The commonplace is twisted through a funhouse mirror into utter, enduring awfulness, while the awful has become commonplace in the Dystopia of this story. Even the quasi-linear beginning brutally twists into a junk-fueled urban jungle of a vast dictatorship whose every cog and gear answers to no rules but its own. Every one of those disparate parts moves the larger picture of the story along with a skyrocketing speed and technical skill that takes a good few reads to fully fathom.

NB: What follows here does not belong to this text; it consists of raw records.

-- ==== Sys2Proof/Laws/KeepsSystem.lean ====
section
/-! SUPPORT. One lemma per operation: what it keeps (Laws/Keeps.lean). Here: the taster, tasks, host cores, pins, counters, ports, the lock, the island, time, registers, boot and the tick. -/

namespace Sys2Proof.Machine

theorem keeps_State_tasterArgs {s₀ : State} {s : State} (i : Nat) (hK : Keeps s₀ s) : Keeps s₀ (State.tasterArgs s i).1 := by
  unfold State.tasterArgs
  repeat' first
    | (with_reducible first | assumption | apply keeps_ite | apply keeps_ite_fst | apply keeps_State_readParams)
    | (with_reducible first | apply keeps_State_readAgain) | dsimp only | (refine keeps_of_eq (by assumption) ?_)
    | (refine keeps_of_eq_snd (by assumption) ?_) | split | (refine keeps_mk ?_ rfl rfl rfl rfl rfl rfl rfl rfl rfl rfl rfl rfl)

theorem keeps_State_tasterStart {s₀ : State} {s : State} (i : Nat) (hK : Keeps s₀ s) : Keeps s₀ (State.tasterStart s i).1 := by
  unfold State.tasterStart
  repeat' first
    | (with_reducible first | assumption | apply keeps_ite | apply keeps_ite_fst | apply keeps_State_tasterArgs)
    | (with_reducible first | apply keeps_State_startTask) | dsimp only | (refine keeps_of_eq (by assumption) ?_)
    | (refine keeps_of_eq_snd (by assumption) ?_) | split | (refine keeps_mk ?_ rfl rfl rfl rfl rfl rfl rfl rfl rfl rfl rfl rfl)

theorem keeps_State_tasteOpnd {s₀ : State} {s : State} (i : Nat) (h : Nat) (hK : Keeps s₀ s) : Keeps s₀ (State.tasteOpnd s i h).1 := by
  unfold State.tasteOpnd
  repeat' first
    | (with_reducible first | assumption | apply keeps_ite | apply keeps_ite_fst | apply keeps_State_readTensors) | dsimp only
    | (refine keeps_of_eq (by assumption) ?_) | (refine keeps_of_eq_snd (by assumption) ?_) | split
    | (refine keeps_mk ?_ rfl rfl rfl rfl rfl rfl rfl rfl rfl rfl rfl rfl)

theorem keeps_State_tasterEnd {s₀ : State} {s : State} (i : Nat) (c : Commit) (hK : Keeps s₀ s) : Keeps s₀ (State.tasterEnd s i c) := by
  unfold State.tasterEnd
  repeat' first
    | (with_reducible first | intro _ | assumption | apply keeps_ite | apply keeps_ite_fst | apply keeps_State_finishTask)
    | (with_reducible first | apply keeps_State_postProofs | apply keeps_State_cause | apply keeps_State_proofOutcome) | dsimp only
    | (refine keeps_of_eq (by assumption) ?_) | split | (refine keeps_mk ?_ rfl rfl rfl rfl rfl rfl rfl rfl rfl rfl rfl rfl)

theorem keeps_State_tasterFinish {s₀ : State} {s : State} (i : Nat) (hK : Keeps s₀ s) : Keeps s₀ (State.tasterFinish s i) := by
  unfold State.tasterFinish
  repeat' first
    | (with_reducible first | assumption | apply keeps_ite | apply keeps_ite_fst | apply keeps_State_tasteOpnd)
    | (with_reducible first | apply keeps_State_tasterEnd | apply keeps_State_count) | dsimp only
    | (refine keeps_of_eq (by assumption) ?_) | (refine keeps_of_eq_snd (by assumption) ?_) | split
    | (refine keeps_mk ?_ rfl rfl rfl rfl rfl rfl rfl rfl rfl rfl rfl rfl)
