-- ==== Sys2Proof/Laws/State.lean ====
section
/-! SUPPORT. What the plain updates of the state leave in each field: one lemma per field per update. -/

namespace Sys2Proof.Machine

variable (s : State)

/-! ### State.withPending -/

@[simp] theorem State.withPending_pending (q : List Instr) : (s.withPending q).pending = q := (rfl)
@[simp] theorem State.withPending_regs (q : List Instr) : (s.withPending q).regs = s.regs := (rfl)
@[simp] theorem State.withPending_freeCtr (q : List Instr) : (s.withPending q).freeCtr = s.freeCtr := (rfl)
@[simp] theorem State.withPending_tm (q : List Instr) : (s.withPending q).tm = s.tm := (rfl)
@[simp] theorem State.withPending_reply (q : List Instr) : (s.withPending q).reply = s.reply := (rfl)
@[simp] theorem State.withPending_reports (q : List Instr) : (s.withPending q).reports = s.reports := (rfl)
@[simp] theorem State.withPending_latches (q : List Instr) : (s.withPending q).latches = s.latches := (rfl)
@[simp] theorem State.withPending_ports (q : List Instr) : (s.withPending q).ports = s.ports := (rfl)
@[simp] theorem State.withPending_streams (q : List Instr) : (s.withPending q).streams = s.streams := (rfl)
@[simp] theorem State.withPending_dma (q : List Instr) : (s.withPending q).dma = s.dma := (rfl)
@[simp] theorem State.withPending_isp (q : List Instr) : (s.withPending q).isp = s.isp := (rfl)
@[simp] theorem State.withPending_hts (q : List Instr) : (s.withPending q).hts = s.hts := (rfl)
@[simp] theorem State.withPending_fgs (q : List Instr) : (s.withPending q).fgs = s.fgs := (rfl)
@[simp] theorem State.withPending_tdu (q : List Instr) : (s.withPending q).tdu = s.tdu := (rfl)
@[simp] theorem State.withPending_spm (q : List Instr) : (s.withPending q).spm = s.spm := (rfl)
@[simp] theorem State.withPending_fte (q : List Instr) : (s.withPending q).fte = s.fte := (rfl)
@[simp] theorem State.withPending_nc (q : List Instr) : (s.withPending q).nc = s.nc := (rfl)
@[simp] theorem State.withPending_dram (q : List Instr) : (s.withPending q).dram = s.dram := (rfl)
@[simp] theorem State.withPending_saf (q : List Instr) : (s.withPending q).saf = s.saf := (rfl)
@[simp] theorem State.withPending_pmc (q : List Instr) : (s.withPending q).pmc = s.pmc := (rfl)
@[simp] theorem State.withPending_flashLog (q : List Instr) : (s.withPending q).flashLog = s.flashLog := (rfl)
@[simp] theorem State.withPending_pci (q : List Instr) : (s.withPending q).pci = s.pci := (rfl)
@[simp] theorem State.withPending_power (q : List Instr) : (s.withPending q).power = s.power := (rfl)
@[simp] theorem State.withPending_gpio (q : List Instr) : (s.withPending q).gpio = s.gpio := (rfl)
@[simp] theorem State.withPending_jtag (q : List Instr) : (s.withPending q).jtag = s.jtag := (rfl)
@[simp] theorem State.withPending_sec (q : List Instr) : (s.withPending q).sec = s.sec := (rfl)
@[simp] theorem State.withPending_age (q : List Instr) : (s.withPending q).age = s.age := (rfl)
@[simp] theorem State.withPending_host (q : List Instr) : (s.withPending q).host = s.host := (rfl)

/-! ### State.setReg -/

@[simp] theorem State.setReg_pending (o : Nat) (v : Word) : (s.setReg o v).pending = s.pending := (rfl)
@[simp] theorem State.setReg_freeCtr (o : Nat) (v : Word) : (s.setReg o v).freeCtr = s.freeCtr := (rfl)
@[simp] theorem State.setReg_tm (o : Nat) (v : Word) : (s.setReg o v).tm = s.tm := (rfl)
@[simp] theorem State.setReg_reply (o : Nat) (v : Word) : (s.setReg o v).reply = s.reply := (rfl)
@[simp] theorem State.setReg_reports (o : Nat) (v : Word) : (s.setReg o v).reports = s.reports := (rfl)
@[simp] theorem State.setReg_latches (o : Nat) (v : Word) : (s.setReg o v).latches = s.latches := (rfl)
@[simp] theorem State.setReg_ports (o : Nat) (v : Word) : (s.setReg o v).ports = s.ports := (rfl)
@[simp] theorem State.setReg_streams (o : Nat) (v : Word) : (s.setReg o v).streams = s.streams := (rfl)
@[simp] theorem State.setReg_dma (o : Nat) (v : Word) : (s.setReg o v).dma = s.dma := (rfl)
@[simp] theorem State.setReg_isp (o : Nat) (v : Word) : (s.setReg o v).isp = s.isp := (rfl)
@[simp] theorem State.setReg_hts (o : Nat) (v : Word) : (s.setReg o v).hts = s.hts := (rfl)
@[simp] theorem State.setReg_fgs (o : Nat) (v : Word) : (s.setReg o v).fgs = s.fgs := (rfl)
@[simp] theorem State.setReg_tdu (o : Nat) (v : Word) : (s.setReg o v).tdu = s.tdu := (rfl)
@[simp] theorem State.setReg_spm (o : Nat) (v : Word) : (s.setReg o v).spm = s.spm := (rfl)
@[simp] theorem State.setReg_fte (o : Nat) (v : Word) : (s.setReg o v).fte = s.fte := (rfl)
@[simp] theorem State.setReg_nc (o : Nat) (v : Word) : (s.setReg o v).nc = s.nc := (rfl)
@[simp] theorem State.setReg_dram (o : Nat) (v : Word) : (s.setReg o v).dram = s.dram := (rfl)
@[simp] theorem State.setReg_saf (o : Nat) (v : Word) : (s.setReg o v).saf = s.saf := (rfl)
@[simp] theorem State.setReg_pmc (o : Nat) (v : Word) : (s.setReg o v).pmc = s.pmc := (rfl)
@[simp] theorem State.setReg_flashLog (o : Nat) (v : Word) : (s.setReg o v).flashLog = s.flashLog := (rfl)
@[simp] theorem State.setReg_pci (o : Nat) (v : Word) : (s.setReg o v).pci = s.pci := (rfl)
@[simp] theorem State.setReg_power (o : Nat) (v : Word) : (s.setReg o v).power = s.power := (rfl)
@[simp] theorem State.setReg_gpio (o : Nat) (v : Word) : (s.setReg o v).gpio = s.gpio := (rfl)
@[simp] theorem State.setReg_jtag (o : Nat) (v : Word) : (s.setReg o v).jtag = s.jtag := (rfl)
@[simp] theorem State.setReg_sec (o : Nat) (v : Word) : (s.setReg o v).sec = s.sec := (rfl)
@[simp] theorem State.setReg_age (o : Nat) (v : Word) : (s.setReg o v).age = s.age := (rfl)
@[simp] theorem State.setReg_host (o : Nat) (v : Word) : (s.setReg o v).host = s.host := (rfl)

Further, what should be funny becomes horrible, and many of the most horrible parts are bleakly hilarious. As a bouncer, the scene with Danny Smear yelling, “I HAVE A FACE!! LOOK AT IT!!!” to the entire crowd had me in near-tears of laughter, though the scene around it had me anywhere but. I knew I shouldn’t laugh. I couldn’t help it. Many more such exemplary incongruities abound… to say nothing of the places where the blowtorch of language turns up to a sentence like: “He stepped into the shower, washing off tears too proud to fall.”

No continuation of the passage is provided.